─── Dataset entries
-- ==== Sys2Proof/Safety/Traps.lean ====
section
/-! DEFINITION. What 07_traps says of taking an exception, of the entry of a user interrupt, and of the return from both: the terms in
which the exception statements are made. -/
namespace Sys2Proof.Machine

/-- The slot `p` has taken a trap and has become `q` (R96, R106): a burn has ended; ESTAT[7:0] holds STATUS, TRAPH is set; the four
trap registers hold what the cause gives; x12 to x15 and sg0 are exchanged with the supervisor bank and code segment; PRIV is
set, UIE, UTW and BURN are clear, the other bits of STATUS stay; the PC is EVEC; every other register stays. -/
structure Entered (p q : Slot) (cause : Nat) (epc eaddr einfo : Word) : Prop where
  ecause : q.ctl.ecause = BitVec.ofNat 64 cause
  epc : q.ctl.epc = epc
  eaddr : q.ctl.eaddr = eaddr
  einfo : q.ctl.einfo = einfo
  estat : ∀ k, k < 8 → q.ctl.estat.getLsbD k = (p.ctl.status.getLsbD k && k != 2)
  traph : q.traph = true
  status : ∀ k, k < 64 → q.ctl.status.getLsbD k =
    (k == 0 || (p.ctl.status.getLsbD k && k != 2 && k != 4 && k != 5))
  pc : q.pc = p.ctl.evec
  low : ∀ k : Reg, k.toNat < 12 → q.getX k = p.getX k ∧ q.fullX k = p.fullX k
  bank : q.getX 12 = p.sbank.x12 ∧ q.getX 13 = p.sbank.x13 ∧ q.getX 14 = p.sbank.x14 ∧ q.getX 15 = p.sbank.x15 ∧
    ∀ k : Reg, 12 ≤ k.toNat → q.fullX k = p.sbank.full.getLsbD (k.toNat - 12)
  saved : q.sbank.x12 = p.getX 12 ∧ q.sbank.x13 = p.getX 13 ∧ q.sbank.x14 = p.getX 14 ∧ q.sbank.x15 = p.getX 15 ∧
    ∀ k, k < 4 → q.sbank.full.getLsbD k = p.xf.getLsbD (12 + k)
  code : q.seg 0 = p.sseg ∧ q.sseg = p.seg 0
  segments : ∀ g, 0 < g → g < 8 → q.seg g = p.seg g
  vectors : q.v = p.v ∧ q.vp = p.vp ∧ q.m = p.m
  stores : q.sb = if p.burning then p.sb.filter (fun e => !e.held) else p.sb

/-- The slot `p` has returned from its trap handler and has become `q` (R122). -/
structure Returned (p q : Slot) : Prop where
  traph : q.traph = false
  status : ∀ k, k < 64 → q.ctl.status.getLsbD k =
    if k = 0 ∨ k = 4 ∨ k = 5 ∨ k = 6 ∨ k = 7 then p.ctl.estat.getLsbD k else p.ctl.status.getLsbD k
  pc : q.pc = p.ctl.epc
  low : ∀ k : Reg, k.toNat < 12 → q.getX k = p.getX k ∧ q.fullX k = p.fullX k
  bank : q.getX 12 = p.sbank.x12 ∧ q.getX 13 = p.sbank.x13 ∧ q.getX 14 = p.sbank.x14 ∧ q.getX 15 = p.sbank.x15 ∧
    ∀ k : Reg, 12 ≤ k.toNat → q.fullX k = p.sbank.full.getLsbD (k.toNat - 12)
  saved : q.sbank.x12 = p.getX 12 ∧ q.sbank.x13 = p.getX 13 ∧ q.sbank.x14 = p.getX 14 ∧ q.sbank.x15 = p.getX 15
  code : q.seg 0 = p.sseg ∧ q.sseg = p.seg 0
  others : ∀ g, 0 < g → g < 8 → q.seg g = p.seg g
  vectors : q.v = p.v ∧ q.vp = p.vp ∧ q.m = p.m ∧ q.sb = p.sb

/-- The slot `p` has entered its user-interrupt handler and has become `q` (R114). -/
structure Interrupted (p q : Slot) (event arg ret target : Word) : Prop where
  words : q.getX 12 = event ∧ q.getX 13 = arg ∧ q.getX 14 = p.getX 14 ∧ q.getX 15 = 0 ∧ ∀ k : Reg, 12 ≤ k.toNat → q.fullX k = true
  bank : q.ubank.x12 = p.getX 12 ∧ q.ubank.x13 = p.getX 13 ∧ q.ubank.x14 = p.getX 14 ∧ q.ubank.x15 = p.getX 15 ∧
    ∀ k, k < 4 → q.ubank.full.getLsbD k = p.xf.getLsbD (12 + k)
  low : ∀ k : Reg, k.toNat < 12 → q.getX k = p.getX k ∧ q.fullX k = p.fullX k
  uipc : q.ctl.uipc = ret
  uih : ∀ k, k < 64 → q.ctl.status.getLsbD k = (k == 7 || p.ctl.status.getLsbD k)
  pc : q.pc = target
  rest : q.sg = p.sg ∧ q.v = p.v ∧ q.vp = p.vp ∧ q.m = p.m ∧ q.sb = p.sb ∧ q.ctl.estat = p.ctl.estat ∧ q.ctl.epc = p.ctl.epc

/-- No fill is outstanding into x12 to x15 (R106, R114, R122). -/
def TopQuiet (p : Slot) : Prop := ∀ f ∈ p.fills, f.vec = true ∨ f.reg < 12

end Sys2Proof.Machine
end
──────
Task brief |
In the material above, find the line containing "q.ubank.full.getLsbD k = p.xf.getLsbD (12 + k)" and the line containing "uih : ∀ k, k", then write out exactly those two lines and every line between them, and nothing more.

Output |
    ∀ k, k < 4 → q.ubank.full.getLsbD k = p.xf.getLsbD (12 + k)
  low : ∀ k : Reg, k.toNat < 12 → q.getX k = p.getX k ∧ q.fullX k = p.fullX k
  uipc : q.ctl.uipc = ret
  uih : ∀ k, k < 64 → q.ctl.status.getLsbD k = (k == 7 || p.ctl.status.getLsbD k)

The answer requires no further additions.